Several American ethanol plants have slashed production over the past week or idled entirely as the coronavirus outbreak cuts into fuel consumption and hit margins to refine the corn-based fuel, the head of a biofuel trade group revealed.
The Renewable Fuels Association (RFA) Chief Executive Geoff Cooper said on a conference call he expects ethanol production to fall further, and called on the US Environmental Protection Agency to ease strain on the industry by ceasing to grant small refineries waivers from the nation’s biofuels mandates.
The spread of coronavirus has disrupted business, travel and daily life across the globe.
As governments urge people to stay indoors to curb the outbreak of Covid-19, fuel demand has slackened.
Margins to produce ethanol, which the United States requires to be blended into the nation’s fuel pool, have fallen, prompting concern about plant shutdowns and job uncertainty.

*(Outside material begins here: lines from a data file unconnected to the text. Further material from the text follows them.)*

/-- BANK_FAULT_WAIT (R320): the running bank waits on its page fault, a record of TYPE 1 is posted, and another bank runs. -/
def bankFaultWait (s : State) : State :=
  match s.cl.run, s.bank.pendTrap with
  | some _, some p =>
    if toQueue s p then
      let s1 := s.deliver.noteCycle s.bank.pc (tswAsn s.bank.tsw) (some p.cause) false
      parkBank s1 .waitFault 1 p.cause (faultVa p.cause p.tval) s.bank.pc 8 (pendingReentry s)
    else s
  | _, _ => s

/-- BANK_FAULT_WAIT: cluster `c`. -/
def execBankFaultWait (s : State) : Host.Outcome State Fault Refusal := .next (onCluster s.ev.c bankFaultWait s)

/-! ### The fault queue (R322, R323) -/

/-- The base of a die's queue. -/
def fqBase (s : State) (d : Fin 64) : Nat := (s.die d).fq.base.getD (Config.faultQueueBase d.val)

/-- The place of record number `n`. -/
def fqSlot (s : State) (d : Fin 64) (n : Nat) : Nat := fqBase s d + 64 + 64 * (n % 2 ^ (s.die d).fq.log2)

/-- The ring is full: the slot at the producer index is not acted on (R322). -/
def fqFull (q : FaultQueue) : Bool := (q.prod + 2 ^ 32 - q.cons) % 2 ^ 32 = 2 ^ q.log2

/-- FAULT_RECORD_POST (R322): the die writes the oldest held record and advances the producer index; in host mode the record goes to the host
(R343). -/
def faultPost (d : Fin 64) (s : State) : State :=
  let x := s.die d
  match x.fq.held with
  | [] => s
  | r :: rest =>
    if fqFull x.fq then s
    else
      let n := x.fq.prod
      let at_ := fqSlot s d n
      let q := Requester.engine ⟨d, 0⟩ 0
      let s1 := (s.ownRun q at_ 64).putWords at_ [r.w0, r.va, r.pc, r.trec, 0, 0, 0, 0]
      let s2 := (s1.ownRun q (fqBase s d) 8).putWord (fqBase s d) (BitVec.ofNat 64 ((n + 1) % 2 ^ 32))
      let s3 := s2.setDie d { s2.die d with fq := { x.fq with held := rest, prod := (n + 1) % 2 ^ 32, posted := x.fq.posted ++ [(n, r)] } }
      if x.fq.host then s3.notify (BitVec.ofNat 64 at_) 0 (s3.mem.bytes at_ 64) else s3

/-- FAULT_RECORD_POST: die `c.die`. -/
def execFaultRecordPost (s : State) : Host.Outcome State Fault Refusal := .next (faultPost s.ev.c.die s)

/-! ### Actions (R324, Table 17.6) -/

/-- Word 4 of record `n` as the service wrote it; one that cannot be read is not acted on (R72; DESIGN CHOICE, log 22). -/
def actionWord (s : State) (d : Fin 64) (n : Nat) : Word := if s.badAt (fqSlot s d n + 32) 8 then 0 else s.mem.word (fqSlot s d n + 32)

/-- TYPE of a record. -/
def FaultRec.type (r : FaultRec) : Nat := bits r.w0 63 56

/-- The types that an action may resolve (Table 17.6). -/
def actionTypes (a : Nat) : List Nat :=
  match a with
  | 1 => [1, 2, 3, 4, 5, 8]
  | 2 => [1, 5, 7, 8]
  | 3 => [1]
  | 4 => [2, 3, 4]
  | _ => []

/-- The action that the die takes: 0 while none is written; one that the TYPE does not allow acts as 5 (R324). -/
def actionOf (s : State) (d : Fin 64) (n : Nat) (r : FaultRec) : Nat :=
  let a := bits (actionWord s d n) 2 0
  if a = 0 then 0 else if (actionTypes a).contains r.type then a else 5

/-- The consumer index passes every record that is DONE, in ring order. -/
def advanceCons (q : FaultQueue) : Nat → FaultQueue
  | 0 => q
  | k + 1 => if q.done.contains q.cons then advanceCons { q with done := q.done.filter fun i => i ≠ q.cons, cons := (q.cons + 1) % 2 ^ 32 } k else q

/-- The die sets DONE and advances the consumer index (R322, R324). -/
def markDone (s : State) (d : Fin 64) (n : Nat) : State :=
  let x := s.die d
  let q := advanceCons { x.fq with posted := x.fq.posted.filter fun p => p.1 ≠ n, done := n :: x.fq.done } (x.fq.done.length + 1)
  let w := Requester.engine ⟨d, 0⟩ 0
  let s1 := ((s.ownRun w (fqSlot s d n + 32) 8).putWord (fqSlot s d n + 32) (actionWord s d n ||| 0x8000000000000000)).ownRun w (fqBase s d + 8) 8
  (s1.putWord (fqBase s d + 8) (BitVec.ofNat 64 q.cons)).setDie d { s1.die d with fq := q }

/-- A bank that a record names, with its ASN, resident and not running, in the current cluster. -/
def findWaiting (c : Cluster) (trec : Word) (asn : BitVec 16) : Option (Fin 8) :=
  (List.finRange 8).find? fun i =>
    let b := c.banks[i.val]
    b.trec = trec && tswAsn b.tsw = asn && (b.state = .waitFault || b.state = .halted || b.state = .ready) && c.run ≠ some i

/-- A resident bank that a record names, running or not. -/
def findNamed (c : Cluster) (trec : Word) (asn : BitVec 16) : Option (Fin 8) :=
  (List.finRange 8).find? fun i =>
    let b := if c.run = some i then c.bank else c.banks[i.val]
    b.trec = trec && tswAsn b.tsw = asn && b.state ≠ .free && b.state ≠ .restoring

/-- The shadow slot in which such a bank stands. -/
def findShadowed (c : Cluster) (trec : Word) (asn : BitVec 16) : Option Nat :=
  (List.range c.shadows.length).find? fun k =>
    (c.shadows[k]?).any fun x => x.banks.toList.any fun b => b.trec = trec && tswAsn b.tsw = asn && b.state ≠ .free

/-- Put a command in its place in the order of acceptance. -/
def insertCmd (x : Command) : List Command → List Command
  | [] => [x]
  | y :: t => if x.seq < y.seq then x :: y :: t else y :: insertCmd x t
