/-- LOOP at level `l` on a path: `k` is what is known at its bundle, `k1` after it (R64, R282). With a known count of 0 the path goes on after
the body, with no copy of it where the loop may be unrolled, and with its slot kept where it may not. -/
def PathStep.loop (e : SpecEnv) (unroll : Point → Known → Fin 6 → PathLevel → Bool) (p : Point) (k k1 : Known) (g : Option Bool) (l : Fin 6)
    (a : Fin 32) (after last : Word) : PathStep :=
  let below (j : Nat) (f : PathLevel → Bool) : Bool := ((p.loops[j]?).getD none).any f
  let unrolledBelow := (List.range l.val).all fun j => below j PathLevel.unrolled
  let nests := ((List.finRange 6).all fun j => (p.loops[j.val]).isSome == decide (j.val < l.val)) &&
    (decide (l.val = 0) || below (l.val - 1) fun v => decide (last.toNat ≤ v.last.toNat))
  let body := e.body after last 16384
  let enter (u : Bool) (k : Known) : Point × Known := (⟨after, p.loops.set l.val (some ⟨after, last, u, 0⟩) l.isLt⟩, k)
  let skip := (e.after last).map fun t => ((⟨t, p.loops⟩ : Point), k1)
  let kept := enter false ((havoc k1 body).put (64 + l.val) none)
  if !nests then .stop g
  else if g ≠ some true then ⟨.maybe (kept :: skip.toList) false, false, true⟩
  else
    match (k.get a.val).map fun v => v.setWidth 32 with
    | none => ⟨.always (kept :: skip.toList) .none, false, true⟩
    | some c =>
      if c = 0 then
        let u := unrolledBelow && !e.forbid.contains p.pc && skip.isSome
        ⟨.always skip.toList (if u then skip.map fun x => .loop l 0 after last x.1.pc else .none), u, !u⟩
      else
        let once := enter true (k1.put (64 + l.val) (some ⟨c.setWidth 64, true⟩))
        if unrolledBelow && (decide (l.val ≠ 0) || decide (body.length ≤ 64)) &&
            !e.forbid.contains p.pc && unroll once.1 once.2 l ⟨after, last, true, 0⟩ then
          ⟨.always [once] (some (.loop l c after last last)), true, false⟩
        else ⟨.always [kept] .none, false, true⟩

/-- LOOPX, or where `stay` LOOPC, at level `l` on a path (R66). -/
def PathStep.leave (e : SpecEnv) (p : Point) (k1 : Known) (g : Option Bool) (l : Fin 6) (stay : Bool) : PathStep :=
  match p.loops[l.val] with
  | none => .stop g
  | some v =>
    let t := e.after v.last
    let paths :=
      if stay then pathEnds v.last t (levelsDown l.val) (dropLevels p.loops fun j => l.val < j) k1
      else pathEnds v.last t (if l.val = 0 then [] else levelsDown (l.val - 1)) (dropLevels p.loops fun j => l.val ≤ j) k1
    let act : BranchAct := if stay then .loopc l (t.getD v.last) else .loopx l (t.getD v.last)
    ⟨if g = some true then .always paths (if v.unrolled && !paths.isEmpty then some act else .none) else .maybe paths false, false, false⟩

/-- Evaluate one bundle of a path. `unroll` says whether a LOOP with a known count is unrolled here. -/
def evalBundle (e : SpecEnv) (unroll : Point → Known → Fin 6 → PathLevel → Bool) (p : Point) (k : Known) : Option Evaluated :=
  match e.fetch p.pc with
  | none => none
  | some ws =>
    let n := ws.length
    let after := p.pc + BitVec.ofNat 64 (4 * n)
    let idx := List.range n
    let slotAt (i : Nat) : Option Slot := (ws[i]?).bind fun f => f.slot
    let folds := idx.map fun i =>
      match ws[i]?, slotAt i with
      | some f, some x => if isPrefix f.word then none else foldSlot e k p.pc ws i f x
      | _, _ => none
    let g (i : Nat) : Option Bool := k.guard (guardAt ws i)
    -- what follows each slot's writes
    let live := idx.filter fun i => g i ≠ some false && !(((ws[i]?).map fun f => isPrefix f.word).getD false)
    let k1 := live.foldl (fun k i =>
      match (folds[i]?).getD none, slotAt i with
      | some rs, _ => rs.foldl (fun k r => k.put r.1 (some ⟨r.2, true⟩)) k
      | none, some x => (seqWrites x.op x.sole).foldl (fun k r => k.put r none) k
      | none, none => k) k
    let branchAt := live.find? fun i => ((ws[i]?).bind fun f => classOf (majorOf f.word)) = some .branch
    let link (i : Nat) (k : Known) : Known :=
      match slotAt i, g i with
      | some x, some true =>
        (match x.op with
         | .call _ => k.put 31 (some ⟨after, true⟩)
         | .jalr d _ => k.put d.val (some ⟨after, true⟩)
         | _ => k)
      | _, _ => k
    let level (i : Nat) (lv : Fin 8) (f : Fin 6 → PathStep) : PathStep := if h : lv.val < 6 then f ⟨lv.val, h⟩ else .stop (g i)
    let branch : PathStep :=
      match branchAt with
      | none => ⟨.none, false, false⟩
      | some i =>
        match slotAt i with
        | none => ⟨.none, false, false⟩
        | some x =>
          let st := k.state p.pc ((ws[i]?).getD ⟨0, none⟩) (chainOf ws i).1
          let goTo (t : Option Word) : PathStep := .branch (g i) t (link i k1)
          match x.op with
          | .br disp | .call disp => goTo (some (branchTarget st disp))
          | .jr => goTo (k.get x.sole.val)
          | .jalr _ a => goTo (k.get a.val)
          | .ret => goTo (k.get 31)
          | .loop lv a fin => level i lv fun l => .loop e unroll p k k1 (g i) l a after (after + BitVec.ofNat 64 (4 * fin.toNat))
          | .loopx lv => level i lv fun l => .leave e p k1 (g i) l false
          | .loopc lv => level i lv fun l => .leave e p k1 (g i) l true
          | _ => ⟨.none, false, false⟩
    let fall := pathEnds p.pc (some after) (levelsDown 5) p.loops k1
    let stops := live.any fun i =>
      match (slotAt i).map Slot.op with
      | some .exit | some .suspend | some .suspendDorm => g i = some true
      | _ => false
    let next :=
      if stops then []
      else match branch.dest with
        | .none => fall
        | .always paths _ => paths
        | .maybe paths _ => fall ++ paths
    let act : Option (Nat × BranchAct) := branchAt.bind fun i => match branch.dest with | .always _ a => a.map fun a => (i, a) | _ => none
    let resolved (i : Nat) : Bool := act.any fun a => a.1 = i
    let fate (i : Nat) : Fate :=
      if g i = some false then .nullified
      else if ((folds[i]?).getD none).isSome then .folded
      else if resolved i then .resolved
      else .kept
    let fates := idx.map fun i =>
      match ws[i]? with
      | some f =>
        if isPrefix f.word then
          let j := ((List.range n).find? fun j => i < j && !(((ws[j]?).map fun y => isPrefix y.word).getD false)).getD i
          if j = i then .kept else fate j
        else fate i
      | none => .kept
    let links := match branchAt with
      | some i => if resolved i then (match (slotAt i).map Slot.op with | some (.call _) => [(i, 31, after)] | some (.jalr d _) => [(i, d.val, after)] | _ => []) else []
      | none => []
    some
      { fates := fates,
        results := ((idx.flatMap fun i => ((folds[i]?).getD none).getD [] |>.map fun r => (i, r.1, r.2)) ++ links).filter fun r =>
          r.2.1 ≠ 0 && r.2.1 ≠ 32,
        reads := (live.filter fun i => fate i = .kept).flatMap fun i => match slotAt i with | some x => seqReads x.op x.sole | none => [],
        marked := (live.filter fun i => fate i = .kept && match slotAt i with | some x => x.bind && inFoldTable x.op x.sole | none => false).length,
        unrolled := branch.unrolled, keptLoop := branch.keptLoop, next := next, act := act,
        ends := match branch.dest with | .maybe _ b => b | _ => false }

Ethanol refining margins in the Corn Belt fell to as low as -11 cents a gallon in early March and currently sit at 10 cents a gallon.
“We’re doing everything we can to make sure we can survive and weather the storm but it’s definitely going to be ugly,” Randy Doyal, chief executive of Al-Corn Clean Fuel in Claremont, Minnesota, said during the conference call hosted by RFA.
Some 200 plants across the United States produce just over 1 million barrels per day of ethanol.